Following up his 1984 international art-house hit Paris, Texas, German director Wim Wenders’s Wings of Desire [Der Himmel über Berlin] is an acclaimed essay on modern-day spirituality, observing the inhabitants’ failings and painstaking progress in the city of Berlin. It won him the Best Director award at the Cannes Film Festival in 1987.
Bruno Ganz and Otto Sander star as angels Damiel and Cassiel who, invisible to humanity, peer down on a Berlin divided between East and West and suffering from postwar scars, offering their help to lost souls.
Ganz’s Damiel is eventually so moved by what he sees that, spurred on by his love for trapeze artist Marion (Solveig Dommartin), he abandons his heavenly form to join the earthlings in their tangible, bread-and-butter existence.

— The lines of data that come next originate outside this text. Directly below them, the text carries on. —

/-- The next walk begins with the lowest station pending, over a table that is not empty (R34). -/
theorem WalkSafe.begins (safe : h.WalkSafe own) {p : Station} {ps : List Station} (pending : h.pendingPurge = p :: ps)
    {e : HomeEntry} {es : List HomeEntry} (table : h.table = e :: es) :
    ({ h with walk := some { station := p, position := 0 }, pendingPurge := ps } : HomeController).WalkLawful own := by
  obtain ⟨asc, notOwn, _, _⟩ := safe
  rw [pending] at asc notOwn
  exact {
    ascending := (List.pairwise_cons.mp asc).2
    notOwn := fun mem => notOwn (List.mem_cons_of_mem _ mem)
    station := by
      rintro _ ⟨⟩ rfl
      exact notOwn List.mem_cons_self
    behind := by
      rintro _ ⟨⟩ _ _ below
      exact absurd below (Nat.not_lt_zero _)
    quiet := nofun
    goesOn := by
      rintro _ ⟨⟩
      rw [Walk.goesOn, table]
      exact nextEntry_zero e es }

/-- A walk with nothing left ends, and the next one begins (R34, R36; log 20). -/
theorem WalkSafe.settleWalk (safe : h.WalkSafe own) : (settleWalk h).WalkLawful own := by
  unfold Machine.settleWalk
  split
  · next w walk =>
    split
    · next on =>
      refine { safe with quiet := fun none => ?_, goesOn := fun x hx => ?_ }
      · simp [none] at walk
      · obtain rfl := Option.some.inj (walk.symm.trans hx)
        exact on
    · split
      · exact .of_idle rfl rfl
      · next pending => exact .of_idle rfl pending
      · next table pending => exact safe.begins pending table
  · next walk =>
    split
    · exact .of_idle walk rfl
    · next pending => exact .of_idle walk pending
    · next table pending => exact safe.begins pending table

/-- A purge of a peer is recorded for a walk, or absorbed (R33, R40). -/
theorem WalkLawful.purge (law : h.WalkLawful own) (online : Bool) (p : Station) (peer : p ≠ own) :
    (h.purge online p).WalkLawful own := by
  unfold HomeController.purge
  dsimp only
  split
  · exact { law with }
  · split
    · exact { law with }
    · refine WalkSafe.settleWalk { law.toWalkSafe with
        ascending := insertStation_ascending p _ law.ascending
        notOwn := fun mem => ?_ }
      rcases (mem_insertStation p own _).mp mem with same | old
      · exact peer same.symm
      · exact law.notOwn old

end HomeController
end Sys2Proof.Machine

/-! # The links to the peers (R118, R137, R139, R141, R142, R165) -/

namespace Sys2Proof.Machine

/-! ## A purge, block by block (R133, R138, R139) -/

/-- An attempt whose outcome still counts after a purge is not to the purged peer, and is as it was (R125). -/
theorem Attempt.abandonTo_counts {a : Attempt} {p : Station} (counts : (a.abandonTo p).ignored = false) :
    a.abandonTo p = a ∧ ∀ q, a.kind ≠ .addressed p q := by
  unfold Attempt.abandonTo at counts ⊢
  cases hk : a.kind with
  | presence => simp
  | leave => simp
  | addressed d q =>
    simp only [hk] at counts ⊢
    by_cases same : d = p
    · simp [same] at counts
    · simp [same]

namespace State

/-- The delivery unit after a purge (R133). -/
theorem purge_dlv (s : State) (p : Station) (c : PurgeCause) : (s.purge p c).dlv = { s.dlv with
    requests := s.dlv.requests.filter (fun e => decide (e.destination ≠ p)),
    responses := s.dlv.responses.filter (fun e => decide (e.destination ≠ p)),
    send := vset s.dlv.send p (s.sendRecord p).purged,
    receive := vset s.dlv.receive p none } := by
  simp [purge, purgeDelivery]

theorem purge_own (s : State) (p : Station) (c : PurgeCause) : (s.purge p c).own = s.own := by
  rw [State.own, purge_ctl, State.own]

/-- The roster after a purge (R139). -/
theorem purge_roster (s : State) (p : Station) (c : PurgeCause) : (s.purge p c).roster = { s.roster with
    peers := vset s.roster.peers p { s.peer p with state := c.stateAfter, syncOut := true, syncIn := true } } := by
  simp [purge, purgeRoster, setPeer]
  rfl

/-- A peer record after a purge (R139). -/
theorem peer_purge (s : State) (p q : Station) (c : PurgeCause) : (s.purge p c).peer q =
    if p = q then { s.peer p with state := c.stateAfter, syncOut := true, syncIn := true } else s.peer q := by
  rw [peer, purge_roster, vset_get, peer, peer]

end State

/-! ## The invariant -/

/-- The links to the peers: an addressed attempt whose outcome counts goes to a PRESENT peer in ONLINE; a peer that is
not PRESENT has both sync flags set; open slots and request frames are of homes that can be reached, and responses go to
PRESENT peers; the walk is lawful. -/
structure State.LinkFits (s : State) : Prop where
  attempt : ∀ a d q, s.bus.attempt = some a → a.kind = .addressed d q → a.ignored = false →
    d ≠ s.own ∧ (s.peer d).state = .present ∧ s.ctl.state = .online
  flags : ∀ p, p ≠ s.own → (s.peer p).state ≠ .present → (s.peer p).syncOut = true ∧ (s.peer p).syncIn = true
  slots : ∀ t r, s.slot t = some r → r.isOpen = true → s.homeUsable r.home
  requests : ∀ e ∈ s.dlv.requests, s.homeUsable e.destination
  responses : ∀ e ∈ s.dlv.responses, s.presentPeer e.destination
  home : s.home.WalkLawful s.own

In a screenplay he writes with Peter Handke, Wenders weaves his themes and characters together with fluid grace and shows real compassion for the damaged members of the human race. Yet some patience is required, though it will be rewarded. Despite Wenders’s consummate film-making skills, the lengthy movie of 128 minutes feels like an epic and sometimes moves at a crawl and never quite flies free of its weighty concerns.
All the same, Der Himmel über Berlin is an extraordinary film that deserves close attention. It is uniquely poetic, with gorgeous cinematography in human-sight colour (Eastmancolor) and angel-view black and white by Henri Alekan (winning the 1988 New York Film Critics award as Best Cinematographer), intense tunes by Nick Cave and a performance of exquisite, minimalist subtlety from Columbo star Peter Falk as Der Filmstar (basically himself).
Revisiting a totally changed Berlin, Wenders filmed a sequel in 1993: Faraway, So Close! [In Weiter Ferne, so Nah!], again with Ganz and Sander as angels Damiel and Cassiel, plus Dommartin and Falk.
RIP Bruno Ganz, the acclaimed Swiss-born film and theatre actor, best known for playing the angel Damiel in Wenders’s Wings of Desire (1987) and Adolf Hitler in the Oscar-nominated Downfall (2004), who died on 15 February 2019, aged 77.